The internship at UNESCO also allows for a lot of flexibility in my work: just this week I tagged along with project managers from Questscope to observe more Non-formal education centers, this time in Ghor al Safi, a town in the Jordan Valley, Umm Sayhoun, a village neighboring Petra, and around Amman. Each center is quite unique, with their own strengths and areas for improvement, which I’ve been able to understand somewhat more after speaking with facilitators, students, and administrators.

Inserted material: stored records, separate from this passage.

-- ==== Sys2Proof/Syntax.lean ====
section
/-!
DEFINITION. Syntax.lean: the commands of the NZ-64T block. `Instr` has one constructor per row of
spec/opcode_table.json; the types before it are the operands the rows carry (what an observer at the balls, a bus
master or a program would name).
-/
namespace Sys2Proof

/-- The masters of register accesses (02 R34, Table 2.9). -/
inductive Master where
  | sup
  | spi
  | ws
  | weaver (t : TileId)
deriving DecidableEq, Repr

/-- A PSI core: the weaver of a port (thread p mod 8 of tile p div 8, 09 R288) or the supervisor (R290). -/
inductive Core where
  | weaver (p : PortId)
  | sup
deriving DecidableEq, Repr

/-- Width of a device access by RLD or RST (09 R307). -/
inductive Width where
  | byte
  | half
  | word
  | dbl
deriving DecidableEq, Repr

/-- What a CC pin reads (09 R327). -/
inductive Cc where
  | vOpen
  | vRa
  | vRd
  | high
deriving DecidableEq, Repr

/-- Speed of an attached USB device, or of a team (03 Tables 3.2 and 3.9). -/
inductive Speed where
  | low
  | full
  | high
deriving DecidableEq, Repr

/-- PD frames the port can send or receive (06 R179, 09 R323). -/
inductive Frame where
  | sop
  | sop1
  | hardReset
deriving DecidableEq, Repr

/-- Transfer types of a split token (04 R118). -/
inductive XferType where
  | control
  | iso
  | bulk
  | intr
deriving DecidableEq, Repr

/-- Part of an isochronous OUT carried by one start-split (04 R126). -/
inductive SplitPart where
  | whole
  | first
  | mid
  | last
deriving DecidableEq, Repr

/-- What the device on the port bus answered, as the tile's result frame reports it (04 R137, Table 4.3). -/
inductive BusResult where
  | ack
  | nak
  | stall
  | data (one : Bool) (bytes : List Byte)
  | moreData (bytes : List Byte)
  | err
deriving DecidableEq, Repr

/-- The USB 2.0 test modes (03 R83). -/
inductive TestMode where
  | testJ
  | testK
  | testSe0Nak
  | testPacket
  | forceEnable
deriving DecidableEq, Repr

/-- Hub class port feature selectors of Table 3.8. -/
inductive ChangeBit where
  | connection
  | enable
  | suspend
  | overCurrent
  | reset
  | l1
deriving DecidableEq, Repr

/-- Answer of a device to an LPM transaction (03 R102). -/
inductive LpmAnswer where
  | ack
  | nyet
  | stall
  | none
deriving DecidableEq, Repr

/-- What a host asks for in a standard GetDescriptor request, of the hub or of the station function (03 R78, R91). -/
inductive DescKind where
  | device
  | configuration
  | string (i : Nat)
  | qualifier
  | otherSpeed
  | bos
deriving DecidableEq, Repr

/-- Which device of a team a standard request addresses. -/
inductive TeamDevice where
  | hub
  | station
deriving DecidableEq, Repr

/-- The waiting place from which the event-queue engine takes a record (05 R156, 09 R319). -/
inductive PostSource where
  | hub
  | tile (t : TileId)
  | tilePost (t : TileId)
  | supPost
deriving DecidableEq, Repr

/-- The memories under ECC (01 R12, 13 Table 13.16). -/
inductive EccMem where
  | creel
  | codeTcm
  | dataTcm
  | context
  | retention
  | tileProg (t : TileId)
  | tileData (t : TileId)
deriving DecidableEq, Repr

/-- Time references (08 Table 8.1). -/
inductive PpsInput where
  | a
  | b
deriving DecidableEq, Repr

/-- Element of an IRIG-B frame (08 Table 8.1). -/
inductive IrigSym where
  | zero
  | one
  | mark
deriving DecidableEq, Repr

/-- An IRIG-B frame as received (08 R262, R266): the widths of its pulses in µs from Pr on, and the capture of its on-time edge
by the counter in quarter nanoseconds of phase error. -/
structure IrigFrame where
  widths : List Nat
  phase : Int
deriving DecidableEq, Repr

/-- Sources of a wake (12 Table 12.4). -/
inductive WakeSrc where
  | wakeSerial
  | ufp (u : TeamId) (vbusChange : Bool)
  | downstream (p : PortId)
  | supEvent (bit : Fin 12)
  | record (cls : Nat)
deriving DecidableEq, Repr

/-- Lane of a die-to-die link (13 Table 13.19): 0 to 3 downstream, 4 to 7 upstream, 8 the control channel. -/
abbrev Lane := Fin 9

/-- How the flash answers a boot (10 R349, R355, 11 R370): whether it answers, whether it takes an entry, whether it answers the read of
step 5, and the steps in which the commands that follow still find the boot ROM
(log 176). -/
structure FlashStatus where
  answers : Bool
  writes : Bool
  block : Bool := true
  pauses : List Nat := []
deriving DecidableEq, Repr

/-- Where a wake-serial transaction goes: the device address on the bus (02 R43) and the register address. -/
structure WsAddr where
  dev : BitVec 7
  reg : Addr
deriving DecidableEq, Repr

/-- A vendor request of type 0xC1 to a station function (03 Table 3.15). -/
structure VendorIn where
  team : TeamId
  req : Byte
  value : BitVec 16
  len : Nat
deriving DecidableEq, Repr

/-- A vendor request of type 0x41 to a station function: bRequest and wValue (03 Table 3.15). -/
structure VendorOut where
  req : Byte
  value : BitVec 16
deriving DecidableEq, Repr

I’ve also been designing hands-on science days for Syrian refugee kids in Amman with my friend Hamza’s organization, the Scientific Cultural Society. Every Saturday morning we host 25 – 30 kids and have fun with science.

Kids are challenged to build "earthquake"-proof marshmallow towers.

At this station, kids are challenged to build “earthquake”-proof marshmallow towers.

Next week is the Islamic holiday of sacrifice, the Eid al Kebir, or Eid al Adha. I really enjoyed celebrating this holiday in Morocco in 2010. You can read about how the Eid is celebrated there from two past blog posts. (We sacrificed a calf!) I asked Hamza how his family planned to celebrate Eid: were they going to buy a sheep and, as the oldest male in the household, was he going to be the one responsible for actually doing the sacrifice? He laughed in my face: his family will buy meat from the butcher, he’ll receive envelopes of cash from his grandparents, and he’ll visit family. Hamza’s family may not be sacrificing an animal themselves, but there are pens of sheep all throughout the outskirts of the city waiting to be taken home, so somebody in this city is doing some sacrificing.

This year I’ll get to celebrate with my sister. She gets some time off molding minds in Kuwait and will be coming to Amman for a week, so I’ll show her around the city, we’ll float in the Dead Sea, and perhaps road trip it down to Petra. I can’t wait to have her here.